# colors of crown molding and chair rail



## dolphin800

Wanted to know if it was ok to paint crown molding and chair rail the same color but not the same color as the walls and ceiling. I am painting the ceiling white, the walls blue and I wanted to incorporate a tan in the room. would painting the crown molding and chair rail tan be ok? thx


----------



## sausagefingers

More than ok, you SHOULD paint them a different color. There is no point in even putting the stuff on your walls if it's going to be the same color as everything else. You should do the baseboard the same color as the crown and rail too.


----------



## Dana11

Don't need to match them with the wall match colors all your furniture. 


Dana


----------



## almasu

absolutely not!!! unless you are never selling the house or plan to repaint it later. 

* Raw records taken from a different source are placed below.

-- ==== Sys2Proof/WellFormed.lean ====
section
/-!
DEFINITION. Well-formed commands: every operand in the range that its field of spec/ gives it. The meanings do not
assume it: a command that is not well formed has an effect too, mostly none.
-/
namespace Sys2Proof

/-- A master identity (R46, R149): the host, Holhild, the sideband, the partner, a control processor, an accelerator. -/
def masterId (id : Nat) : Bool :=
  (decide (1 ≤ id) && decide (id ≤ 4)) || (decide (0x010 ≤ id) && decide (id ≤ 0x014)) ||
  (decide (0x100 ≤ id) && decide (id < 0x1100))

/-- A packet's header fields fit their bits (Tables 11-4 and 12-1). -/
def packetWf (pkt : Packet) : Bool :=
  decide (pkt.dest < 4096) && decide (pkt.src < 4096) && decide (pkt.ch < 12) && decide (pkt.sc < 8) &&
  decide (pkt.pcode < 16) && decide (pkt.tag < 65536) && decide (pkt.code < 32) && decide (pkt.line < 2 ^ 46) &&
  decide (pkt.data.length ≤ 4096)

/-- The latched straps and the lists of COLD_START have their sizes (Table 20-4). -/
def bootWf (boot : BootInput) : Bool :=
  decide (boot.profileSel < 4) && decide (boot.pairRole < 2) && decide (boot.sbMode < 2) &&
  decide (boot.modules.length = 24) && decide (boot.temps.length = 24)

I live in an older house with beautiful thick molding everywhere, but thoughtless previous owner decided to paint the molding in most rooms blue. It is a VERY personal taste and I HATE it! HATE IT! It is a painstaking and time consuming job to repaint and if you don't have the time, patience or resources to sand down every piece, it looks like old molding under heavy paint. 

Think of resale value before doing something as unconventional. I for one would never again buy a house with colored molding.


----------



## Vikki Foley

You can paint the crown and chair rail a light tan but I would not darker than 70 LRV (light reflectivity value). The ceiling can go a white (or off white) and drywall above the your blue color. 

The point is to have *contrast* between the millwork, e.g, crown and chair rail, and the dry wall colors, e.g, ceiling and walls.

Happy painting!

Vikki Foley


----------



## vsheetz

For resale and wide appear, I would do the ceiling in a color a few shades lighter than the walls - walls and ceiling using a flat finish. And all the moldings (crown, base, chair, case) a white using SW waterborne enamel in semi-gloss finish.


----------



## Deedle

It doesn't sound like you are painting for resale so I say GO WITH WHAT MAKES YOU HAPPY! If you want to add tan into the room, your idea is a great way to do it. I agree that the baseboard, chair rail, and crown molding should all match but it's fine that they are different from the walls and ceiling. Definitely make sure the ceiling is a matte finish or it will reflect any and all imperfections.

Tan can be a tricky color so make sure you compare paint chips with the blue you are using and even paint a sample to compare. I have found "tan" can end up looking a lot GREENER or YELLOWER than you intended if you're not careful!


----------



## Italgrl

*I agree, they should be a different color.*

Something neutral, something elegant. You don't want to be trendy with molding. 

Mine were stained a dark stain when I bought the house. I thought I would paint them white, but my interior decorator friend talked me out of it.


----------